FSRC indirect impact on SMSFs while further financial advisory industry review mooted

Tracey Scotchbrook, SMSF Specialist Advisor and Director of Superology, discusses what impact the Final Report from the Financial Services Royal Commission might have on SMSFs, even though they were excluded from the Royal Commission’s terms of reference. Until we start to see draft legislation, we will not have a true idea of what final form the implementation of the recommendations will actually look like, she writes. 

Tracey Scotchbrook

Commissioner Kenneth Hayne QC’s highly anticipated final report for the Royal Commission into Misconduct in the Banking, Superannuation and Financial Services Industry was released to the public on Monday. Not surprisingly much of the media’s reporting has focused on the large institutions, the possibility of criminal charges and jail terms for company executives. For me I was keen to see what the findings and recommendations would be for self-managed superannuation funds (“SMSFs”) and more broadly the SMSF sector.

SMSFs were excluded from the Royal Commission’s terms of reference.
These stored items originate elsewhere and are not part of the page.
-- ==== Sys2Proof/Laws/State.lean ====
section
/-! SUPPORT. One lemma per field per update of the state: an update of one block sets that block and leaves every
other field as it was. -/

namespace Sys2Proof.Machine

/-! ### `onNode` -/

@[simp] theorem State.onNode_node (f : Node → Node) (s : State) : (s.onNode f).node = f s.node := rfl
@[simp] theorem State.onNode_store (f : Node → Node) (s : State) : (s.onNode f).store = s.store := rfl
@[simp] theorem State.onNode_cal (f : Node → Node) (s : State) : (s.onNode f).cal = s.cal := rfl
@[simp] theorem State.onNode_inp (f : Node → Node) (s : State) : (s.onNode f).inp = s.inp := rfl
@[simp] theorem State.onNode_bus (f : Node → Node) (s : State) : (s.onNode f).bus = s.bus := rfl
@[simp] theorem State.onNode_peers (f : Node → Node) (s : State) : (s.onNode f).peers = s.peers := rfl
@[simp] theorem State.onNode_orders (f : Node → Node) (s : State) : (s.onNode f).orders = s.orders := rfl
@[simp] theorem State.onNode_chA (f : Node → Node) (s : State) : (s.onNode f).chA = s.chA := rfl
@[simp] theorem State.onNode_chB (f : Node → Node) (s : State) : (s.onNode f).chB = s.chB := rfl
@[simp] theorem State.onNode_step (f : Node → Node) (s : State) : (s.onNode f).step = s.step := rfl
@[simp] theorem State.onNode_supply (f : Node → Node) (s : State) : (s.onNode f).supply = s.supply := rfl
@[simp] theorem State.onNode_level (f : Node → Node) (s : State) : (s.onNode f).level = s.level := rfl
@[simp] theorem State.onNode_square (f : Node → Node) (s : State) : (s.onNode f).square = s.square := rfl
@[simp] theorem State.onNode_wind (f : Node → Node) (s : State) : (s.onNode f).wind = s.wind := rfl
@[simp] theorem State.onNode_stop (f : Node → Node) (s : State) : (s.onNode f).stop = s.stop := rfl
@[simp] theorem State.onNode_road (f : Node → Node) (s : State) : (s.onNode f).road = s.road := rfl
@[simp] theorem State.onNode_watch (f : Node → Node) (s : State) : (s.onNode f).watch = s.watch := rfl
@[simp] theorem State.onNode_free (f : Node → Node) (s : State) : (s.onNode f).free = s.free := rfl
@[simp] theorem State.onNode_pending (f : Node → Node) (s : State) : (s.onNode f).pending = s.pending := rfl
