@[simp] theorem refusePress_frame (reason : Reason) (chan : NChan) (panel : Nat) (o : Order) (detail : Half) (s :
    State) :
    (refusePress reason chan panel o detail s).node = s.node
      ∧ (refusePress reason chan panel o detail s).store = s.store
      ∧ (refusePress reason chan panel o detail s).cal = s.cal
      ∧ (refusePress reason chan panel o detail s).inp = s.inp
      ∧ (refusePress reason chan panel o detail s).peers = s.peers
      ∧ (refusePress reason chan panel o detail s).orders = s.orders
      ∧ (refusePress reason chan panel o detail s).chA = s.chA
      ∧ (refusePress reason chan panel o detail s).chB = s.chB
      ∧ (refusePress reason chan panel o detail s).step = s.step
      ∧ (refusePress reason chan panel o detail s).supply = s.supply
      ∧ (refusePress reason chan panel o detail s).level = s.level
      ∧ (refusePress reason chan panel o detail s).square = s.square
      ∧ (refusePress reason chan panel o detail s).wind = s.wind
      ∧ (refusePress reason chan panel o detail s).stop = s.stop
      ∧ (refusePress reason chan panel o detail s).road = s.road
      ∧ (refusePress reason chan panel o detail s).watch = s.watch
      ∧ (refusePress reason chan panel o detail s).free = s.free
      ∧ (refusePress reason chan panel o detail s).pending = s.pending := by
  simp [refusePress]

@[simp] theorem restartQuiet_frame (s : State) :
    (restartQuiet s).node = s.node ∧ (restartQuiet s).store = s.store ∧ (restartQuiet s).cal = s.cal
      ∧ (restartQuiet s).inp = s.inp ∧ (restartQuiet s).bus = s.bus ∧ (restartQuiet s).peers = s.peers
      ∧ (restartQuiet s).chA = s.chA ∧ (restartQuiet s).chB = s.chB ∧ (restartQuiet s).step = s.step
      ∧ (restartQuiet s).supply = s.supply ∧ (restartQuiet s).level = s.level ∧ (restartQuiet s).square = s.square
      ∧ (restartQuiet s).wind = s.wind ∧ (restartQuiet s).stop = s.stop ∧ (restartQuiet s).road = s.road
      ∧ (restartQuiet s).watch = s.watch ∧ (restartQuiet s).free = s.free ∧ (restartQuiet s).pending = s.pending := by
  simp [restartQuiet]

@[simp] theorem repeatPress_frame (p : Press) (heldRequest : Bool) (s : State) :
    (repeatPress p heldRequest s).node = s.node ∧ (repeatPress p heldRequest s).store = s.store
      ∧ (repeatPress p heldRequest s).cal = s.cal ∧ (repeatPress p heldRequest s).inp = s.inp
      ∧ (repeatPress p heldRequest s).bus = s.bus ∧ (repeatPress p heldRequest s).peers = s.peers
      ∧ (repeatPress p heldRequest s).chA = s.chA ∧ (repeatPress p heldRequest s).chB = s.chB
      ∧ (repeatPress p heldRequest s).step = s.step ∧ (repeatPress p heldRequest s).supply = s.supply
      ∧ (repeatPress p heldRequest s).level = s.level ∧ (repeatPress p heldRequest s).square = s.square
      ∧ (repeatPress p heldRequest s).wind = s.wind ∧ (repeatPress p heldRequest s).stop = s.stop
      ∧ (repeatPress p heldRequest s).road = s.road ∧ (repeatPress p heldRequest s).watch = s.watch
      ∧ (repeatPress p heldRequest s).free = s.free ∧ (repeatPress p heldRequest s).pending = s.pending := by
  unfold repeatPress; dsimp only; split <;> simp

@[simp] theorem conflict_frame (k : PressKey) (h : Hold) (s : State) :
    (conflict k h s).node = s.node ∧ (conflict k h s).store = s.store ∧ (conflict k h s).cal = s.cal
      ∧ (conflict k h s).inp = s.inp ∧ (conflict k h s).peers = s.peers ∧ (conflict k h s).watch = s.watch
      ∧ (conflict k h s).pending = s.pending := by
  simp [conflict]

@[simp] theorem acceptPress_frame (o : Order) (r : MotionReq) (s : State) :
    (acceptPress o r s).node = s.node ∧ (acceptPress o r s).store = s.store ∧ (acceptPress o r s).cal = s.cal
      ∧ (acceptPress o r s).inp = s.inp ∧ (acceptPress o r s).peers = s.peers ∧ (acceptPress o r s).watch = s.watch
      ∧ (acceptPress o r s).free = s.free ∧ (acceptPress o r s).pending = s.pending := by
  unfold acceptPress; dsimp only; (repeat' split) <;> simp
From a superannuation point of view, the focus was instead on the practices of the large institutional superannuation funds, superannuation advice and product promotion activities. However, through the course of the Commission we saw evidence given by various parties on financial advice issues which inherently saw SMSF advice brought into the Commission’s spotlight. The main issues included the quality of financial advice including the suitability of a SMSF, conflicted advice as well as limited recourse borrowings within a SMSF.

Despite this, SMSFs or SMSF advice has not been expressly addressed or commented on by the Commissioner. The issues that arose with SMSFs typified a range of issues presented and examined on the provision of financial advice. They were not SMSF specific issues although some of the cases happened to involved SMSFs.

As a result, the Commissioner in his response has treated these issues accordingly, under the broader financial advice recommendations. The focus of the Report has been on range of issues on the quality of advice and the need for a credible and coherent disciplinary system, described in the report as being “a hallmark of a profession.” The resulting recommendations include:

    • The removal of commissions (including Grandfathered arrangements);
    • Greater levels of conflicts disclosure;
    • Review of best interests duties legislation and consider the removal of the catch all safe harbour provision;
    • AFSL holders required to undertake reference checking and the introduction of information sharing protocols on advisors;
    • AFSL obligations to investigate and disclose advisor misconduct; and
    • The introduction of a new disciplinary system for financial advisors through a single, central disciplinary body.

Education standards were raised at various points in the Report as being integral to improving industry standards and professionalism. The changes that have already commenced under the FASEA reforms were acknowledged. These reforms will see an increase in the education standards and ongoing professional development requirements. The intention of the reforms are to shift the financial services industry and evolve it into a ‘true profession’. This process includes the introduction of a code of ethics prescribed by FASEA which will be monitored by approved code monitoring bodies.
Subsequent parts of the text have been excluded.